AI Detects Suicide Risk Missed by Standard Assessments
New Study Finds That Large Language Models Can Detect Nuances of Language That Regular Assessments Miss
Researchers at Touro University have found that an AI tool identified suicide risk that standard diagnostic tools missed. The study, published in the Journal of Personality Assessment, provides evidence that large language models, a type of AI that processes and analyzes conversational language, show promise for detecting who is at risk of attempting suicide.
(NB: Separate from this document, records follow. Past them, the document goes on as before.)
/-- The end of a session in the queue and in the channel table (R126 steps 2 and 3). -/
theorem Sessions.Sound.remove {x : Sessions} (h : x.Sound) {y : Session} (hy : y ∈ x.queue)
    (v : Vector Channel 4)
    (hv : match y.channel with
      | some c => v = x.channels.set c.1 x.channels[c.1].release c.2
      | none => v = x.channels) :
    Sessions.Sound { x with queue := x.queue.filter (fun z => z.id ≠ y.id), channels := v } := by
  have sub : (x.queue.filter fun z => z.id ≠ y.id).Sublist x.queue := List.filter_sublist
  have keep : ∀ z ∈ x.queue, z.id ≠ y.id → z ∈ x.queue.filter fun z => z.id ≠ y.id :=
    fun z hz ne => List.mem_filter.2 ⟨hz, by simpa using ne⟩
  refine ⟨sub.length_le.trans h.room, h.ids.sublist (sub.map _), h.bays.sublist (sub.map _),
    fun z hz => h.range z (sub.subset hz), h.next, fun d => ?_, fun z hz => ?_⟩
  · have hd : v[d.1] = if y.channel = some d then x.channels[d.1].release else x.channels[d.1] := by
      split at hv
      · rename_i c e
        rw [hv, chan_set, e]
        by_cases k : d = c
        · subst k; simp
        · rw [if_neg k, if_neg fun q => k (Option.some.inj q).symm]
      · rename_i e
        rw [hv, e]; simp
    simp only [Sessions.ChanSound, hd]
    by_cases k : y.channel = some d
    · simp only [if_pos k, Channel.release]
      rfl
    · simp only [if_neg k]
      have := h.chans d
      unfold Sessions.ChanSound at this
      split at this
      · rename_i e; simp only [e]; exact this
      · rename_i id e
        simp only [e]
        obtain ⟨z, hz, zi, zc, rest⟩ := this
        refine ⟨z, keep z hz fun q => k ?_, zi, zc, rest⟩
        rw [← h.same hz hy q]; exact zc
  · obtain ⟨hz, ne⟩ := List.mem_filter.1 hz
    have ne : z.id ≠ y.id := by simpa using ne
    unfold Sessions.HoldSound
    cases e : z.channel with
    | none => exact h.queued hz e
    | some c =>
      dsimp only
      split at hv
      · rename_i d ed
        rw [hv, chan_set]
        have := h.holder hz e
        by_cases k : c = d
        · subst k
          have := h.holder hy ed
          rw [h.holder hz e] at this
          exact absurd (Option.some.inj this) ne
        · rw [if_neg k]; exact this
      · rw [hv]; exact h.holder hz e

/-- A session and its channel moved on: the session keeps its identifier and its bay, and the channel its
configuration (R120, R122 to R124). -/
theorem Sessions.Sound.move {x : Sessions} (h : x.Sound) {y y' : Session} (hy : y ∈ x.queue) (c : ChanIx)
    (f : Session → Session) (hf : f y = y') (id : y'.id = y.id) (bay : y'.bay = y.bay)
    (chan : y'.channel = some c) (st : y'.state ≠ .queued)
    (from_ : y.channel = some c ∨ x.channels[c.1].session = none)
    (ch : Channel) (cs : ch.session = some y.id) (ct : ch.state = chanStateOf y'.state)
    (cj : ch.join = joinOf y') (cb : ch.cfg.base ≤ y.bay.1)
    (cz : y.bay.1 < ch.cfg.base + ch.cfg.size) (alone : y.channel = some c ∨ y.channel = none) :
    Sessions.Sound
      { x with
        queue := x.queue.map fun z => if z.id = y.id then f z else z
        channels := x.channels.set c.1 ch c.2 } := by
  have at_ : ∀ z ∈ x.queue, (if z.id = y.id then f z else z) = if z = y then y' else z := by
    intro z hz
    by_cases e : z.id = y.id
    · obtain rfl := h.same hz hy e
      simp [hf]
    · rw [if_neg e, if_neg fun k => e (by rw [k])]
  have q : (x.queue.map fun z => if z.id = y.id then f z else z) =
      x.queue.map fun z => if z = y then y' else z := List.map_congr_left at_
  have ids : ((x.queue.map fun z => if z = y then y' else z).map (·.id)) = x.queue.map (·.id) := by
    rw [List.map_map]
    refine List.map_congr_left fun z _ => ?_
    simp only [Function.comp]
    split
    · rename_i e; subst e; exact id
    · rfl
  have bays : ((x.queue.map fun z => if z = y then y' else z).map (·.bay)) = x.queue.map (·.bay) := by
    rw [List.map_map]
    refine List.map_congr_left fun z _ => ?_
    simp only [Function.comp]
    split
    · rename_i e; subst e; exact bay
    · rfl
  have mem : ∀ z, z ∈ (x.queue.map fun z => if z = y then y' else z) ↔
      z = y' ∨ z ∈ x.queue ∧ z ≠ y := by
    intro z
    rw [List.mem_map]
    constructor
    · rintro ⟨w, hw, rfl⟩
      by_cases e : w = y
      · left; rw [if_pos e]
      · right; rw [if_neg e]; exact ⟨hw, e⟩
    · rintro (rfl | ⟨hz, ne⟩)
      · exact ⟨y, hy, if_pos rfl⟩
      · exact ⟨z, hz, if_neg ne⟩
  rw [q]
  refine ⟨by simpa using h.room, by rw [ids]; exact h.ids, by rw [bays]; exact h.bays, fun z hz => ?_,
    h.next, fun d => ?_, fun z hz => ?_⟩
  · rcases (mem z).1 hz with rfl | ⟨hz, -⟩
    · rw [id]; exact h.range y hy
    · exact h.range z hz
  · simp only [Sessions.ChanSound, chan_set]
    by_cases k : d = c
    · subst k
      simp only [if_true, cs]
      exact ⟨y', (mem y').2 (Or.inl rfl), id, chan, st, ct, cj, by rw [bay]; exact cb, by rw [bay]; exact cz⟩
    · simp only [if_neg k]
      have := h.chans d
      unfold Sessions.ChanSound at this
      split at this
      · rename_i e; simp only [e]; exact this
      · rename_i id' e
        simp only [e]
        obtain ⟨z, hz, zi, zc, rest⟩ := this
        refine ⟨z, (mem z).2 (Or.inr ⟨hz, ?_⟩), zi, zc, rest⟩
        rintro rfl
        rw [zc] at alone
        rcases alone with e | e
        · exact k (Option.some.inj e)
        · cases e
  · unfold Sessions.HoldSound
    rcases (mem z).1 hz with rfl | ⟨hw, ne⟩
    · simp only [chan, chan_set, if_true, cs, id]
    · cases e : z.channel with
      | none => exact h.queued hw e
      | some d =>
        simp only [chan_set]
        by_cases k : d = c
        · subst k
          rcases from_ with fc | fc
          · have := h.holder hy fc
            rw [h.holder hw e] at this
            exact absurd (h.same hw hy (Option.some.inj this)) ne
          · rw [h.holder hw e] at fc; cases fc
        · rw [if_neg k]; exact h.holder hw e

/-- A channel without a session put at a configuration (R113). -/
theorem Sessions.Sound.idle {x : Sessions} (h : x.Sound) (c : ChanIx) (new : ChanCfg)
    (e : x.channels[c.1].session = none) :
    Sessions.Sound { x with channels := x.channels.set c.1 (Channel.idle new) c.2 } := by
  refine ⟨h.room, h.ids, h.bays, h.range, h.next, fun d => ?_, fun z hz => ?_⟩
  · simp only [Sessions.ChanSound, chan_set]
    by_cases k : d = c
    · simp only [if_pos k, Channel.idle]
    · simp only [if_neg k]
      exact h.chans d
  · unfold Sessions.HoldSound
    cases k : z.channel with
    | none => exact h.queued hz k
    | some d =>
      simp only [chan_set]
      by_cases j : d = c
      · subst j; rw [h.holder hz k] at e; cases e
      · rw [if_neg j]; exact h.holder hz k

/-- A channel that holds a session given a pending configuration (R113). -/
theorem Sessions.Sound.pend {x : Sessions} (h : x.Sound) (c : ChanIx) (new : ChanCfg)
    (e : x.channels[c.1].session ≠ none) :
    Sessions.Sound
      { x with channels := x.channels.set c.1 { x.channels[c.1] with pendingCfg := some new } c.2 } := by
  refine ⟨h.room, h.ids, h.bays, h.range, h.next, fun d => ?_, fun z hz => ?_⟩
  · have := h.chans d
    simp only [Sessions.ChanSound, chan_set] at this ⊢
    by_cases k : d = c
    · subst k
      simp only [if_true]
      split at this
      · rename_i k; exact absurd k e
      · rename_i id k; simp only [k]; exact this
    · simp only [if_neg k]
      exact this
  · unfold Sessions.HoldSound
    cases k : z.channel with
    | none => exact h.queued hz k
    | some d =>
      simp only [chan_set]
      by_cases j : d = c
      · subst j; rw [if_pos rfl]; exact h.holder hz k
      · rw [if_neg j]; exact h.holder hz k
“It’s very difficult to predict who might attempt suicide, which makes it hard to know who to help and when to intervene,” says Yosef Sokol, PhD, clinical assistant professor at Touro's School of Health Sciences and the lead author of the study. Current methods for assessment are not very accurate, typically relying on people answering multiple choice questions about themselves. Those questions lack nuance and often don’t reflect respondents' unique experiences; respondents may also be worried about directly answering questions about suicide.
“I’m trying to create a set of methods that enable us to assess for suicide risk without asking direct questions,” says Sokol. “We can do that by using the characteristics of language to predict suicide.”
In the study, the researchers used machine-learning AI programs that comprehend and interpret human language, called large language models (LLM), to assess a concept called future self-continuity, which is how a person sees the connection between their present self and future self. “Having a sense of oneself that continues into the future is a core aspect of healthy identity and its lack is strongly related to suicide,” says Sokol. Because future self-continuity is very nuanced, standard tests are not good at detecting it.
The study used an LLM (Claude 3.5 Sonnet) to process audio responses to 15 interview prompts of people talking about themselves and their futures. It included 164 participants, 93 of whom had past-year suicide ideation. The researchers first asked the participants to rate their risk on a 1-7 scale of how likely they were to attempt suicide in the future. They then compared the results of the LLM and standard assessment tools to that self-reported perceived risk.
The LLM found patterns in natural speech that standard methods missed, such as how coherently someone described their future, their emotional tone, and the level of detail they provided. “We got a better measure of future self-continuity and were better at predicting if people thought they would attempt suicide,” says Sokol.
This study compared LLM insights to the perceived risk of suicide, not actual attempts at suicide, but perceived risk is important information for healthcare providers. Research shows a person’s perceived risk predicts actual suicidal behavior; even without a future attempt, providers want to identify and support people who feel that they are at risk of attempting suicide.
According to Sokol, LLM predictions could be used in any setting, such as a hospital, crisis hotline, or even with a therapist. “We want to create a system where a therapist could ask you a set of 2-3 questions and record it, and the LLM could produce a risk score,” says Sokol.
LLM could also potentially be used to help detect many mental health disorders such as depression or anxiety, and may be even easier to detect than risk of suicide, he says. “Suicide may be one of the hardest to detect, and, to save lives, the most important.”